___ DATA FOR ANALYSIS
-- ==== Sys2Proof/Machine/Ops.lean ====
section
/-! DEFINITION. The named operations over registers, barriers, batches, splits and records: taking a fault (`raise`)
and a PAGE (`suspend`), the next-address selector, and `retire`, the order of checks of R171. -/
namespace Sys2Proof.Machine

/-- What an instruction's meaning answers. -/
abbrev Out := Host.Outcome State Fault Refusal

/-! ## Cores and counters (R211) -/

def coreOf (s : State) (c : Nat) : Core := (aget s.cores c).getD .zero
def setCore (s : State) (c : Nat) (x : Core) : State := { s with cores := aput c x s.cores }
def bump (s : State) (c ix n : Nat) : State :=
  let x := coreOf s c
  setCore s c { x with cnt := x.cnt.put ix (x.cnt.get ix + BitVec.ofNat 64 n) }

/-- T: the waits and terms, a cycle for each skipped row, and the 6 cycles of the drain (R67). -/
def StepPlan.cycles (p : StepPlan) : Nat := p.width + p.skip + 6

/-- Of runs of cycles, each with its first and its length, how many have passed in the first n cycles. -/
def ranBy (l : List (Nat × Nat)) (n : Nat) : Nat := (l.map (fun x => min x.2 (n - x.1))).foldl (· + ·) 0

/-- A fresh number for undefined contents (log 3, 5). -/
def State.freshen (s : State) : State := { s with fresh := s.fresh + 1 }

/-- A counter of which the manual states only what it counts grows by at least n (R87, R211; log 15): n and a free value more. -/
def bumpSome (s : State) (c ix n : Nat) : State := (bump s c ix (n + (Config.freeBits 32 s.fresh ix).toNat)).freshen

/-- TLBMISS and L1MISS of a core after accesses of its: how many of them miss depends on caches that the manual does not give (R10, R211; log 15). -/
def countMisses (s : State) (core : Nat) : State := bumpSome (bumpSome s core 0x20 0) core 0x21 0

/-- Arithmetic-clock rate of a cluster in sixteenths of a slate cycle (R2): 0 while its die is dark or it is gated (R389, R392). -/
def clockRate (s : State) (cl : Nat) : Nat :=
  if s.dark.contains (cl / 12) ∨ bitsOf (s.reg (regCLSTAT cl)) 12 1 = 1 then 0
  else match bitsOf (s.reg (regCLSTAT cl)) 10 2 with
    | 0 => 25
    | 1 => 27
    | _ => 29

/-- Sixteenths of arithmetic cycles of a core up to n slate cycles from now. -/
def coreSixteenths (s : State) (c n : Nat) : Nat :=
  let x := coreOf s c
  x.cyc16 + clockRate s (c / 8) * (s.clock.toNat + n - x.cycAt)

/-- Arithmetic cycles of a core since its reset (R213). -/
def coreCycles (s : State) (c : Nat) : Nat := coreSixteenths s c 0 / 16

/-- Arithmetic cycles of a core in the next n slate cycles. -/
def cyclesIn (s : State) (c n : Nat) : Nat := coreSixteenths s c n / 16 - coreSixteenths s c 0 / 16

/-- The count of every core of a cluster taken up to now, before its rate changes. -/
def settleClock (s : State) (cl : Nat) : State :=
  (List.range 8).foldl (fun s i =>
    setCore s (8 * cl + i) { coreOf s (8 * cl + i) with cyc16 := coreSixteenths s (8 * cl + i) 0, cycAt := s.clock.toNat }) s

/-! ## Entries that a receiver refused (R58, R59) -/

/-- Two entries have the same sender and receiver. -/
def NakMsg.sameFlow : NakMsg → NakMsg → Bool
  | .packet _ w c q _ _ _ _, .packet _ w' c' q' _ _ _ _ => w = w' && c = c' && q = q'
  | .lease _ c r, .lease _ c' r' => r.who = r'.who && c = c'
  | .sample _ w c _, .sample _ w' c' _ => w = w' && c = c'
  | .grow a _ _, .grow b _ _ => a = b
  | .ingress a _, .ingress b _ => a = b
  | _, _ => false

/-- The core whose sender sent the entry (R211), and the sender's die (R59). -/
def NakMsg.core : NakMsg → Option Nat
  | .packet c _ _ _ _ _ _ _ => some c
  | .lease c _ _ => some c
  | .sample c _ _ _ => some c
  | .grow _ _ _ => none
  | .ingress _ _ => none

def NakMsg.die : NakMsg → Nat
  | .grow sl _ _ => sl / 48
  | .ingress e _ => e / 288
  | m => dieOfCore (m.core.getD 0)

/-- The sender has an entry to resend to the receiver; its window of 8 is full. -/
def flowBusy (s : State) (m : NakMsg) : Bool := s.naks.any (fun n => n.msg.sameFlow m)
def flowFull (s : State) (m : NakMsg) : Bool := 8 ≤ (s.naks.filter (fun n => n.msg.sameFlow m)).length
def keptMsg (s : State) (m : NakMsg) : Bool := s.naks.any (fun n => n.msg = m)

/-- The back-off after the k-th consecutive NAK of an entry of a die's sender (R59). -/
def backoff (s : State) (die k : Nat) : Nat :=
  let x := s.reg (regBACKOFF die)
  max 1 (bitsOf x 0 12) * 2 ^ min (k - 1) (bitsOf x 12 4)

/-- An entry kept by its sender: NAKed, or dropped because it follows a NAKed one. -/
def refuse (s : State) (m : NakMsg) : State :=
  { s with naks := s.naks ++ [if flowBusy s m then ⟨m, 0, 0⟩ else ⟨m, 1, s.clock.toNat + backoff s m.die 1⟩] }

/-! ## The issuer in execution -/

def curWho (s : State) : Who :=
  match s.cur with
  | .stream => ⟨s.gid, s.crew.no, 0, true⟩
  | _ => ⟨s.gid, s.crew.no, s.grp.key, false⟩

def isStream (s : State) : Bool := s.cur = .stream
def modeOf (s : State) : BitVec 32 := if isStream s then s.crew.strm.mode else s.grp.mode
def pcOf (s : State) : BitVec 64 := if isStream s then s.crew.strm.pc else s.split.pc
def holdOf (s : State) : Hold := if isStream s then s.crew.strm.hold else s.split.hold
def armedOf (s : State) : Option Armed := if isStream s then s.crew.strm.armed else s.split.armed

def setStrm (s : State) (f : Stream → Stream) : State := { s with crew := { s.crew with strm := f s.crew.strm } }
def setGrp (s : State) (f : Group → Group) : State := { s with grp := f s.grp }
def setSplit (s : State) (f : Split → Split) : State := { s with split := f s.split }
def setOwn (s : State) (f : Crew → Crew) : State := { s with crew := f s.crew }

def setMode (s : State) (m : BitVec 32) : State :=
  if isStream s then setStrm s (fun x => { x with mode := m }) else setGrp s (fun g => { g with mode := m })

def setHold (s : State) (h : Hold) : State :=
  if isStream s then setStrm s (fun x => { x with hold := h }) else setSplit s (fun x => { x with hold := h })

def setArmed (s : State) (a : Option Armed) : State :=
  if isStream s then setStrm s (fun x => { x with armed := a }) else setSplit s (fun x => { x with armed := a })

def setPc (s : State) (pc : BitVec 64) : State :=
  if isStream s then setStrm s (fun x => { x with pc := pc }) else setSplit s (fun x => { x with pc := pc })

/-- Loop start and count of the split or stream. -/
def lsOf (s : State) : BitVec 64 := if isStream s then s.crew.strm.ls else s.split.ls
def lcOf (s : State) : BitVec 64 := if isStream s then s.crew.strm.lc else s.split.lc
def setLs (s : State) (v : BitVec 64) : State :=
  if isStream s then setStrm s (fun x => { x with ls := v }) else setSplit s (fun x => { x with ls := v })
def setLc (s : State) (v : BitVec 64) : State :=
  if isStream s then setStrm s (fun x => { x with lc := v }) else setSplit s (fun x => { x with lc := v })

/-- The issuer waits: it is held in its instruction (R38). A wait that goes on changes nothing. -/
def waitAs (s : State) (h : Hold) : State := if holdOf s = h then { s with stalled := true } else setHold s h

/-! ## Registers (R159) -/

def vget (s : State) (r p : Nat) : BitVec 32 := s.grp.v.get (32 * r + p)
def vput (s : State) (r p : Nat) (v : BitVec 32) : State := setGrp s (fun g => { g with v := g.v.put (32 * r + p) v })
def sget (s : State) (r : Nat) : BitVec 64 := s.grp.s.get r
def sput (s : State) (r : Nat) (v : BitVec 64) : State := setGrp s (fun g => { g with s := g.s.put r v })
def eget (s : State) (r : Nat) : BitVec 64 := s.crew.strm.e.get r
def eput (s : State) (r : Nat) (v : BitVec 64) : State := setStrm s (fun x => { x with e := x.e.put r v })

/-- The issuer-scalar class of R159: s in a group, e in a stream. -/
def iget (s : State) (r : Nat) : BitVec 64 := if isStream s then eget s r else sget s r
def iput (s : State) (r : Nat) (v : BitVec 64) : State := if isStream s then eput s r v else sput s r v
def iLimit (s : State) : Nat := if isStream s then 32 else 64

def kget (s : State) (k p : Nat) : Bool := (s.grp.k.get k).getLsbD p
def kput (s : State) (k p : Nat) (b : Bool) : State :=
  let m := BitVec.ofNat 32 (2 ^ p)
  let x := s.grp.k.get k
  setGrp s (fun g => { g with k := g.k.put k (if b then x ||| m else x &&& ~~~m) })

/-- Declared v registers of the gang (R31). -/
def regsOf (s : State) : Nat := 16 * s.gang.pkt.regs

def tget (s : State) (n : Nat) : Tok := (aget (if isStream s then s.crew.strm.t else s.grp.t) n).getD .zero
def tput (s : State) (n : Nat) (t : Tok) : State :=
  if isStream s then setStrm s (fun x => { x with t := aput n t x.t }) else setGrp s (fun g => { g with t := aput n t g.t })

def hget (s : State) (n : Nat) : BitVec 17 := if isStream s then s.crew.strm.h.get n else s.grp.h.get n
def hput (s : State) (n : Nat) (h : BitVec 17) : State :=
  if isStream s then setStrm s (fun x => { x with h := x.h.put n h }) else setGrp s (fun g => { g with h := g.h.put n h })

/-! ## Active lanes (R165) -/

/-- Lane positions of a mask, ascending. -/
def lanesOf (m : BitVec 32) : List Nat := (List.range 32).filter (fun p => m.getLsbD p)

/-- The guard field and the inversion of MODE. -/
def guardOf (m : BitVec 32) : Nat := bitsOf m.toNat 13 4
def ginvOf (m : BitVec 32) : Bool := m.getLsbD 17

/-- The guard lets position p act. -/
def guardOk (s : State) (p : Nat) : Bool :=
  let n := guardOf s.grp.mode
  n = 0 || (kget s (n - 1) p != ginvOf s.grp.mode)

/-- L: the active lanes of the issuing split, ascending. -/
def active (s : State) : List Nat := (lanesOf s.split.mask).filter (guardOk s)

/-- An effect for each lane of L. -/
def forLanes (s : State) (ls : List Nat) (f : Nat → State → State) : State := ls.foldl (fun s p => f p s) s

/-! ## The event log (R409, R414–R416) -/

/-- The newest 8,192 records. -/
def logKeep (l : List LogRec) : List LogRec := l.drop (l.length - 8192)

/-- A record enters the log under the next sequence number. -/
def logPut (s : State) (r : LogRec) : State :=
  { s with log := logKeep (s.log ++ [{ r with seq := s.logSeq }]), logSeq := s.logSeq + 1 }

/-- An event that the AMB learns of: while it does not serve, the record waits, or is counted as discarded (R416). -/
def addLog (s : State) (sev cls site count : Nat) (data : Nat) : State :=
  let r : LogRec := ⟨0, s.clock, s.bootNo % 2 ^ 16, sev, cls, site, min count 0xFFFF, BitVec.ofNat 64 data⟩
  if s.amb.serving then logPut s r
  else if s.amb.waiting.length < 256 then { s with amb := { s.amb with waiting := s.amb.waiting ++ [r] } }
  else { s with amb := { s.amb with lost := s.amb.lost + 1 } }

/-- A number of w bits that tells a word within a storage; the manual does not give the numbering, and it is a free value (log 60). -/
def wordNo (s : State) (w : Nat) : Nat := (Config.freeBits w s.fresh 1).toNat

/-- Class, site and DATA of the event-log record for the damaged unit of memory or of L2 that holds the byte at a key (R415); units of a
device have none. -/
def keySite (s : State) (key : Nat) : Option (Nat × Nat × Nat) :=
  if s.damaged.contains (.l2 (key / 32)) then some (2, homeSlice s key, wordNo s 32)
  else if l1Bad s key then some (1, s.crew.core, 1 + 2 ^ 8 * wordNo s 24)
  else
    let unit := fun (a : Nat) => (3, keyAddr a / (64 * gib), keyAddr a / 64 * 64)
    match keySpace key with
    | 0 => if s.bad.contains (key / 64) then some (unit key) else none
    | 1 => (if badDescr s key then some (descrKey s (blockOf key).1 ((blockOf key).2 / 16)) else (sectorKeys s key).find? (fun k => s.bad.contains (k / 64))).map unit
    | _ => none

/-- The damaged entry that a walk from the table at `tab` of level `f - 1` meets. -/
def badEntry (s : State) (va : Nat) : Nat → Nat → Option Nat
  | 0, _ => none
  | f + 1, tab =>
    let a := entryKey va f tab
    if badUnit s a then some a
    else
      let e := devNat s 8 a
      badEntry s va f (physKey (bitsOf e 59 2) (bitsOf e 12 40 * 4096))

/-- The record for the damaged entry that a walk for an address of a context meets. -/
def walkSite (s : State) (ctx va : Nat) : Option (Nat × Nat × Nat) :=
  (aget s.ctxs ctx).bind (fun c =>
    let at_ := match (tlbCore s).bind (fun x => ptrFind s.ptrs (dieOfCore x) ctx va) with
      | some p => badEntry s va (p.level + 1) p.tab
      | none => badEntry s va 5 (physKey c.rootSpace c.root)
    at_.bind (keySite s))

/-- The AMB records the first damaged unit among n bytes from a key. -/
def noteSpan (s : State) (k n : Nat) : State :=
  match (List.range n).findSome? (fun i => keySite s (k + i)) with
  | none => s
  | some (c, site, d) => addLog s 3 c site 1 d

/-- The same for the byte at an address of the loaded gang: a scratchpad, memory, the index of a shadow window, or an entry of the page table. -/
def byteSite (s : State) (va : Nat) : Option (Nat × Nat × Nat) :=
  match locate s s.gang s.crew.no va .read with
  | .ok (.spad c o) =>
    if s.damaged.contains (.spad s.gid c (o / 4)) then
      some (1, ((crewOf s c).map (fun x => x.core)).getD s.crew.core, 1 + 2 ^ 8 * wordNo s 24) else none
  | .ok (.phys key _ _) => keySite s key
  | .error .ecc =>
    if indexBad s s.gang.ctx va then (indexKey s s.gang.ctx va).bind (keySite s)
    else walkSite s s.gang.ctx va
  | .error _ => none

/-- An uncorrectable error that a fault reports is recorded by the AMB (R413, R415, R416; log 60). A fault that names no address holds in the place of
one the storage of the core whose unit is damaged: 0 register file, 1 SRAM, 2 operand memory, 3 accumulators; or 4 more than the key of damaged memory. -/
def noteEcc (s : State) (f : Fx) (named : Bool) : State :=
  if f.cause = .eccUncorr then
    match if named then (List.range 8).findSome? (fun i => byteSite s (f.addr + i))
          else if 4 ≤ f.addr then keySite s (f.addr - 4)
          else some (1, s.crew.core, f.addr + 2 ^ 8 * wordNo s 24) with
    | none => s
    | some (c, site, d) => addLog s 3 c site 1 d
  else s

/-! ## Fault records (R357, R358) -/

/-- The die whose staging store holds a record: that of its core, or of the stack whose block grew (R358, R366). -/
def FRec.die (r : FRec) : Nat := if r.cause = .compressGrow then r.addr.toNat / (1024 * gib) else dieOfCore r.core

/-- The 512-record staging store of a die is full (R358). -/
def stagedFull (s : State) (die : Nat) : Bool := 512 ≤ (s.staged.filter (fun r => r.die = die)).length

/-- Records of a source (SRC) wait in the staging store because the device fault buffer is not enabled or its ring is full: the source stalls
(R358, R386). -/
def devWaits (s : State) (src : FRec → Bool) : Bool :=
  let l := s.staged.filter (fun r => r.dest = none)
  let d := s.reg regDFBBASE
  l.any src && (bitsOf d 54 1 = 0 || !ringHas s (physKey 0 (bitsOf d 12 40 * 4096)) (min (bitsOf d 0 4) 10 + 6) (s.devPut + l.length - 1))

/-- The dispatcher, whose records have SRC 9, stalls. -/
def dispStalls (s : State) : Bool := stagedFull s 0 || devWaits s (fun r => r.src = 9)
______
What are the lines, exactly as written above, from the line with "def iget (s" to the line with "let x := s.grp.k.get k", both included? Output only those.

def iget (s : State) (r : Nat) : BitVec 64 := if isStream s then eget s r else sget s r
def iput (s : State) (r : Nat) (v : BitVec 64) : State := if isStream s then eput s r v else sput s r v
def iLimit (s : State) : Nat := if isStream s then 32 else 64

def kget (s : State) (k p : Nat) : Bool := (s.grp.k.get k).getLsbD p
def kput (s : State) (k p : Nat) (b : Bool) : State :=
  let m := BitVec.ofNat 32 (2 ^ p)
  let x := s.grp.k.get k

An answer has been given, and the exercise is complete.